An oxide film on a product made from lead appears after a short period of time. Mechanical cleaning is a rather labor-intensive and useless task. Immediately after successful removal of the layer, a field is formed, and the bare atoms come into contact with new air atoms. You can create protection for an item by using sunflower oil. An option with graphite lubricant and varnish is also relevant.
Sunflower oil is great for household use. The oil is poured into a bowl, after which the required lead product is placed in the liquid. With proper exposure (about 5 minutes), you need to pull the product out of the oil and let it dry on prepared napkins.
In production conditions, graphite lubricant is used to reduce the spread of oxide inclusions on the surface of parts. Lubricant is not rare or expensive, but in everyday life it is rarely available. This product is sold in car dealerships and hardware stores. If treated properly, the lead surface will exhibit shine for a long time.
Graphite Lead Grease
If the oxide film has already successfully coated the surface, there are ways to remove it. For this, a concentrated acid solution is used. Such actions require special training, including the availability of chemical glass equipment. Regular table jars or bowls will not work. Reactive ingredients can cause harm to humans and leave burns on the body.
The use of protective glasses and a mask is encouraged.
The workpiece is immersed in an acid solution. It is necessary to wait until the oxide film is destroyed. After successful lifting from the solution, the surface is treated with oil or varnish to protect it.
Definition
The term means a physical quantity that is numerically equated to the amount of heat that must be transferred to a body weighing 1 kg in order for the temperature indicator to change by 1 Kelvin. The concept is denoted by the symbol c and is calculated using the formula c = Q / (m ΔT) , where:
- Q – heat obtained during the reaction;
- m – mass of the heated body;
- ΔT is the difference between the starting and final temperatures.
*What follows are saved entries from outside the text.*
-- ==== Sys2Proof/Machine/State.lean ====
section
/-! DEFINITION. The state of the PunkVM core as plain data (10_state.md): the configuration and the loader's layout,
the architectural state (R20 to R28), the micro-architectural state (R30 to R44), the metrics (R45), and the state
after reset (R46). -/

namespace Sys2Proof.Machine

/-- The four flags (R24). No numeric layout of a status word is given (N4), so none is modelled. -/
structure Flags where
  z : Bool
  n : Bool
  c : Bool
  v : Bool
  deriving DecidableEq, Repr

/-- Access widths in bytes (R69). -/
inductive Width where
  | b1 | b2 | b4 | b8
  deriving DecidableEq, Repr

/-- The number of bytes of a width. -/
def Width.bytes : Width → Nat
  | .b1 => 1
  | .b2 => 2
  | .b4 => 4
  | .b8 => 8

/-- Why a retired instruction stopped the engine (R27, R366). -/
inductive StopReason where
  | halt | syscall | trap
  deriving DecidableEq, Repr

/-- The error kinds a status can carry (R27). -/
inductive ErrorKind where
  | decodeError | memoryFault | controlFault | internalInvariantViolated
  deriving DecidableEq, Repr

/-- Run status (R27). `halted` also carries the pc of the stopping instruction, which R366 makes part of the report
(log 12). -/
inductive Status where
  | running
  | halted (reason : StopReason) (exitCode : Word) (pc : Word)
  | error (kind : ErrorKind) (pc : Word) (message : Message)
  | budgetExhausted
  deriving DecidableEq, Repr

/-- The decoded µop (R91). `instr` stands for the mnemonic; `rd`, `rs1`, `rs2`, `imm`, `target`, `off`, `absaddr` are
the operand values in resolved form. -/
structure Uop where
  instr : Instr
  k1 : OperandKind
  k2 : OperandKind
  len : Nat
  pc : Word
  rd : Option Reg
  rs1 : Option Reg
  rs2 : Option Reg
  imm : Option Word
  target : Option Word
  off : Option Word
  absaddr : Option Word
  deriving DecidableEq, Repr

/-- An error recorded in a latch (R32, R363): the kind and what the message is about. -/
structure ErrorInfo where
  kind : ErrorKind
  message : Message
  deriving DecidableEq, Repr

/-- An entry of the fetch buffer, and the DE latch (R32 to R34). A bubble is `none` of this type, so an entry is
always valid. `uop` and `predNext` are absent in a poison entry (R238), which has no decoded instruction. The length
of R32 is `uop.len`. -/
structure FetchEntry where
  uop : Option Uop
  pc : Word
  fault : Option ErrorInfo
  predNext : Option Word
  deriving DecidableEq, Repr

/-- The memory part of the EM latch (R35): `is_load` and `is_store` are the two constructors, with the size, the
effective address and, for a store, the data. -/
inductive MemAccess where
  | load (size : Width) (ea : Word)
  | store (size : Width) (ea : Word) (data : Word)
  deriving DecidableEq, Repr

/-- The EM latch (R35). `access = none` is neither load nor store. -/
structure ExLatch where
  uop : Option Uop
  pc : Word
  fault : Option ErrorInfo
  rd : Option Reg
  result : Option Word
  flags : Option Flags
  access : Option MemAccess
  deriving DecidableEq, Repr

/-- The MW latch (R36): the EM fields and the age of the store-buffer entry that a store pushed. -/
structure MemLatch extends ExLatch where
  sbAge : Option Nat
  deriving DecidableEq, Repr

/-- A BTB entry with `valid = 1` (R40). An invalid entry is `none`: its other fields are never read (U12). -/
structure BtbEntry where
  tag : Word
  target : Word
  last : Bool
  deriving DecidableEq, Repr

/-- An L1 line with `valid = 1` (R43). An invalid line is `none`: its tag and data are never read (U12). -/
structure Line where
  tag : Nat
  dirty : Bool
  data : List Byte
  age : Nat
  deriving DecidableEq, Repr

/-- A store-buffer entry (R44). -/
structure SbEntry where
  addr : Word
  size : Width
  value : Word
  age : Nat
  retired : Bool
  deriving DecidableEq, Repr

/-- The metrics (R45, R371, R372). -/
structure Metrics where
  cycles : Nat
  instructionsCommitted : Nat
  stallsData : Nat
  stallsLoadUse : Nat
  stallsStructural : Nat
  stallsBranch : Nat
  hazardsDetected : Nat
  forwards : Nat
  branchAttempted : Nat
  branchCorrect : Nat
  loadHits : Nat
  loadMisses : Nat
  storeHits : Nat
  storeMisses : Nat
  storeBufferForwards : Nat
  deriving DecidableEq, Repr

/-- Every metric 0 (R46). -/
def Metrics.zero : Metrics :=
  { cycles := 0, instructionsCommitted := 0, stallsData := 0, stallsLoadUse := 0, stallsStructural := 0,
    stallsBranch := 0, hazardsDetected := 0, forwards := 0, branchAttempted := 0, branchCorrect := 0,
    loadHits := 0, loadMisses := 0, storeHits := 0, storeMisses := 0, storeBufferForwards := 0 }

/-- Main memory M (R28): (address, byte) pairs, addresses strictly rising, no byte equal to what an unlisted address
reads as. `Memory.wf` states the form. -/
abbrev Memory := List Host.Cell

/-- The machine. -/
structure State where
  /-- the configuration of `create` (R8) -/
  cfg : Config
  /-- what `load` installed (R381) -/
  layout : Layout
  /-- a `load` has been accepted (the MODEL's field: U23 refuses a second one; log 20) -/
  loaded : Bool
  /-- x[0] to x[15] (R20) -/
  regs : Vector Word 16
  /-- FLAGS (R24) -/
  flags : Flags
  /-- the architectural pc (R23) -/
  pc : Word
  /-- the run status (R27) -/
  status : Status
  /-- main memory M (R28) -/
  mem : Memory
  /-- pc_fetch (R31) -/
  pcFetch : Word
  /-- fetch_halted (R31) -/
  fetchHalted : Bool
  /-- the fetch buffer FB, oldest first; its head is the FD latch (R31, R33) -/
  fb : List FetchEntry
  /-- the DE latch (R34) -/
  de : Option FetchEntry
  /-- the EM latch (R35) -/
  em : Option ExLatch
  /-- the MW latch (R36) -/
  mw : Option MemLatch
  /-- mem_waiting (R39) -/
  memWaiting : Bool
  /-- mem_wait (R39) -/
  memWait : Nat
  /-- the BTB (R40) -/
  btb : List (Option BtbEntry)
  /-- the PHT (R41) -/
  pht : List (BitVec 2)
  /-- the RAS, oldest first (R42) -/
  ras : List Word
  /-- the L1 cache: sets of ways (R43) -/
  l1 : List (List (Option Line))
  /-- the store buffer, oldest first (R44) -/
  sb : List SbEntry
  /-- sb_seq (R44) -/
  sbSeq : Nat
  /-- the metrics (R45) -/
  metrics : Metrics
  deriving DecidableEq, Repr

/-- The reasons a step of the model stops without a next state. The errors of R360 are NOT among them: they are next
states whose `status` is `error` (log 8). -/
inductive Fault where
  /-- Raised only by `tick`, when a latch holds a state that R280 calls unreachable: a fault-free latch without a
  µop, a µop without an operand its class has, or a latch that writes or forwards a register without a value
  ("e.g., forward from a bubble", R360). Safe: the machine stops where the spec says it never is (log 16). -/
  | internalInvariantViolated
  deriving DecidableEq, Repr

/-- What the model refuses. -/
inductive Refusal where
  /-- An instruction without a meaning. No arm of `exec` answers it: every row has its meaning. -/
  | notModelled (mnemonic : String)
  /-- A host operation that is allowed only when `status ≠ Running` (R383 to R385, U23). Raised by the host
  operations only. Safe. -/
  | hostCallWhileRunning
  /-- `read_register` with an id above 15 (R383, U23). Safe. -/
  | noSuchRegister (id : Nat)
  /-- `read_memory` outside `[0, MEM_SIZE)` (R384, U23). Safe. -/
  | rangeOutsideMemory (addr len : Nat)
  /-- `create` with a parameter outside the constraints of R8 (U21). Safe. -/
  | badConfiguration
  /-- `load` with ranges that overlap or leave memory (R61, U20). Safe. -/
  | badLayout
  /-- `load` of a segment that leaves memory (R381). Safe. -/
  | segmentOutsideMemory
  /-- A second `load` (U23). Safe. -/
  | alreadyLoaded
  /-- A first `load` on a created engine that has already been run: DESIGN CHOICE, the spec is silent (log 23).
  Safe. -/
  | loadAfterRun
  deriving DecidableEq, Repr

/-- Every piece of state at its reset value for a given configuration and layout (R46, R380), memory all zero;
`loaded` says whether a `load` stands behind the layout. -/
def State.initial (cfg : Config) (layout : Layout) (loaded : Bool) : State :=
  { cfg := cfg
    layout := layout
    loaded := loaded
    regs := Vector.replicate 16 0
    flags := { z := false, n := false, c := false, v := false }
    pc := layout.entry
    status := .running
    mem := []
    pcFetch := layout.entry
    fetchHalted := false
    fb := []
    de := none
    em := none
    mw := none
    memWaiting := false
    memWait := 0
    btb := List.replicate cfg.btbSize none
    pht := List.replicate cfg.phtSize cfg.phtInit
    ras := []
    l1 := List.replicate cfg.numSets (List.replicate cfg.ways none)
    sb := []
    sbSeq := 0
    metrics := Metrics.zero }

/-- The machine right after reset (R46, R400): the default configuration of R8 and the layout of log 2; memory has
nothing listed, as no program is loaded (log 3). -/
def State.reset : State := State.initial {} Layout.standard true

end Sys2Proof.Machine
end

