-- ==== Sys2Proof/Safety.lean ====
section
/-! DEFINITION. What claims speak of: runs of the two levels, the ways an instruction can end, what it leaves alone, and
the invariants of the architectural level and of the tick level (R280, R310, R327, R336). -/

namespace Sys2Proof.Machine

/-! ## Runs -/

/-- No error has stopped the engine (R27). -/
def errorFree (s : State) : Bool :=
  match s.status with
  | .error _ _ _ => false
  | _ => true

/-- `k` instructions (R4, architectural level). -/
def runSteps : Nat → State → Result
  | 0, s => .next s
  | k + 1, s =>
    match step s with
    | .next t => runSteps k t
    | .fault f => .fault f
    | .refused r => .refused r

/-- `k` ticks (R4, tick level). -/
def runTicks : Nat → State → Result
  | 0, s => .next s
  | k + 1, s =>
    match tick s with
    | .next t => runTicks k t
    | .fault f => .fault f
    | .refused r => .refused r

/-! ## How an instruction ends, and what it leaves alone -/

/-- Everything that no instruction of the architectural level changes: configuration, layout, fetch state, latches,
miss-wait state, predictor, and the push counter of the store buffer. (Not L1, store buffer and metrics: see
`sameBuffers`, and the frames that name them.) -/
def sameMachine (s t : State) : Prop :=
  t.cfg = s.cfg ∧ t.layout = s.layout ∧ t.loaded = s.loaded ∧ t.pcFetch = s.pcFetch ∧ t.fetchHalted = s.fetchHalted
    ∧ t.fb = s.fb ∧ t.de = s.de ∧ t.em = s.em ∧ t.mw = s.mw ∧ t.memWaiting = s.memWaiting ∧ t.memWait = s.memWait
    ∧ t.btb = s.btb ∧ t.pht = s.pht ∧ t.ras = s.ras ∧ t.sbSeq = s.sbSeq

/-- No byte a program sees has changed, nor any byte of main memory, cache line or store-buffer entry behind it. -/
def sameMemory (s t : State) : Prop :=
  (∀ a, archByte t a = archByte s a) ∧ (∀ a, Memory.read t.mem a = Memory.read s.mem a)
    ∧ t.mem = s.mem ∧ t.l1 = s.l1 ∧ t.sb = s.sb

/-- What a cache line is, without its data. -/
def Line.shape (l : Line) : Nat × Bool × Nat := (l.tag, l.dirty, l.age)

/-- What a store-buffer entry is, without its value. -/
def SbEntry.shape (e : SbEntry) : Word × Width × Nat × Bool := (e.addr, e.size, e.age, e.retired)

/-- Cache and store buffer hold the same lines and entries as before: only data and values may differ (log 6). -/
def sameBuffers (s t : State) : Prop :=
  t.l1.map (fun ways => ways.map (Option.map Line.shape)) = s.l1.map (fun ways => ways.map (Option.map Line.shape))
    ∧ t.sb.map SbEntry.shape = s.sb.map SbEntry.shape

/-- No general register but those `written` has changed. -/
def sameRegsBut (written : List Reg) (s t : State) : Prop := ∀ r, r ∉ written → t.reg r = s.reg r

/-- The instruction has retired and the engine goes on as it was, at `next` (R11, R372). -/
def retired (next : Word) (s t : State) : Prop :=
  t.pc = next ∧ t.status = s.status
    ∧ t.metrics = { s.metrics with instructionsCommitted := s.metrics.instructionsCommitted + 1 }

/-- The whole effect of an instruction that writes registers and flags only: it retires, and nothing changes but the
registers `written`, the flags, the pc and the count of retired instructions. -/
def registerEffect (written : List Reg) (next : Word) (s t : State) : Prop :=
  retired next s t ∧ sameRegsBut written s t ∧ sameMemory s t ∧ sameMachine s t

/-- The state in which an error has stopped the engine: `s` with another status and nothing else changed (R362). -/
def stoppedWith (kind : ErrorKind) (message : Message) (s : State) : State :=
  { s with status := .error kind s.pc message }

/-- An access of `n` bytes at `ea` that R68 allows: inside the data range without wrapping, and aligned. -/
def accessAllowed (l : Layout) (ea : Word) (n : Nat) : Prop :=
  l.dataBase ≤ ea.toNat ∧ ea.toNat + n ≤ l.dataEnd ∧ ea.toNat % n = 0

/-- A target inside the code range (R170). -/
def targetInCode (l : Layout) (a : Word) : Prop := l.codeBase ≤ a.toNat ∧ a.toNat < l.codeEnd

/-! ## Control transfers -/

/-- The ten flag jumps, by their condition (R174 to R183). -/
def flagJump : Cond → Target → Instr
  | .equal => .jmpIfEqual
  | .notEqual => .jmpIfNotEqual
  | .less => .jmpIfLess
  | .greaterEqual => .jmpIfGreaterEqual
  | .greater => .jmpIfGreater
  | .lessEqual => .jmpIfLessEqual
  | .below => .jmpIfBelow
  | .aboveEqual => .jmpIfAboveEqual
  | .above => .jmpIfAbove
  | .belowEqual => .jmpIfBelowEqual

/-- What each condition means after `CMP a,b` (R187, last column). -/
def relationHolds (c : Cond) (a b : Word) : Prop :=
  match c with
  | .equal => a = b
  | .notEqual => a ≠ b
  | .less => a.toInt < b.toInt
  | .greaterEqual => a.toInt ≥ b.toInt
  | .greater => a.toInt > b.toInt
  | .lessEqual => a.toInt ≤ b.toInt
  | .below => a.toNat < b.toNat
  | .aboveEqual => a.toNat ≥ b.toNat
  | .above => a.toNat > b.toNat
  | .belowEqual => a.toNat ≤ b.toNat

/-- The condition of each flag jump on FLAGS (R187, second column). -/
def flagCondition (c : Cond) (f : Flags) : Prop :=
  match c with
  | .equal => f.z = true
  | .notEqual => f.z = false
  | .less => f.n ≠ f.v
  | .greaterEqual => f.n = f.v
  | .greater => f.z = false ∧ f.n = f.v
  | .lessEqual => f.z = true ∨ f.n ≠ f.v
  | .below => f.c = true
  | .aboveEqual => f.c = false
  | .above => f.c = false ∧ f.z = false
  | .belowEqual => f.c = true ∨ f.z = true

/-- The target of a direct transfer of `len` bytes at `pc` (R100, R101). -/
def directTarget (pc : Word) (len : Nat) : Target → Word
  | .pcRel d => pc + BitVec.ofNat 64 len + d.signExtend 64
  | .abs a => a.setWidth 64

/-- The instruction is a control transfer that is taken in `s`, to `target` (R171 to R185). -/
def takenTo (i : Instr) (s : State) (target : Word) : Prop :=
  match i with
  | .jmp t => target = directTarget s.pc 7 t
  | .jmpIfZero r t => s.reg (regNum r) = 0 ∧ target = directTarget s.pc 8 t
  | .jmpIfNotZero r t => s.reg (regNum r) ≠ 0 ∧ target = directTarget s.pc 8 t
  | .jmpIfEqual t => flagCondition .equal s.flags ∧ target = directTarget s.pc 7 t
  | .jmpIfNotEqual t => flagCondition .notEqual s.flags ∧ target = directTarget s.pc 7 t
  | .jmpIfLess t => flagCondition .less s.flags ∧ target = directTarget s.pc 7 t
  | .jmpIfGreaterEqual t => flagCondition .greaterEqual s.flags ∧ target = directTarget s.pc 7 t
  | .jmpIfGreater t => flagCondition .greater s.flags ∧ target = directTarget s.pc 7 t
  | .jmpIfLessEqual t => flagCondition .lessEqual s.flags ∧ target = directTarget s.pc 7 t
  | .jmpIfBelow t => flagCondition .below s.flags ∧ target = directTarget s.pc 7 t
  | .jmpIfAboveEqual t => flagCondition .aboveEqual s.flags ∧ target = directTarget s.pc 7 t
  | .jmpIfAbove t => flagCondition .above s.flags ∧ target = directTarget s.pc 7 t
  | .jmpIfBelowEqual t => flagCondition .belowEqual s.flags ∧ target = directTarget s.pc 7 t
  | .call t => target = directTarget s.pc 7 t
  | .ret => target = s.reg linkReg
  | _ => False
It is necessary to take into account not only the temperature regime, but also other factors influencing the result. This can be volume, pressure and other features. The conditions for changing thermodynamic and temperature characteristics are also taken into account.
Home and industrial methods
To isolate and smelt pure lead, galena is most often used as a smelting base. The concentrate is enriched to 40-70% by flotation. Next, several melting methods are used:
- Electrothermal melting.
- Vanyukov method of thermal melting (melting in a liquid bath).
- Melting in a shaft (water jacket) furnace.
After chemical treatment, impurities of other elements are removed, resulting in lead purity reaching more than 99%.
The main producers are: EU countries (melting 2200 kilotons), USA (1400), China (1200), Russian Federation (1100). Also, widespread production of smelting components is located in the South Korean Republic, Ukraine and Kazakhstan.
Preparing the melt
To start melting at home, select a container with a heat-resistant handle that can withstand high temperatures. An old kitchen kettle or similar household utensil is suitable for this function. At home, you can use cast iron cookware; if there are no other options, you can use canning containers, using pliers due to the high temperature of the operation. The future location where the tool will grip the can should be provided in advance. For convenience, you can make a hole in the tin can near the rim. This will make it possible to accurately pour metal at a high temperature in the right place, without drips of molten mass from the outside of the container.
The processed material is crushed and the mass is removed from excess inclusions by any available means. The better the metal is crushed, the faster it will melt. The container must be securely installed above the fire source and heated to eliminate moisture and foreign impurities.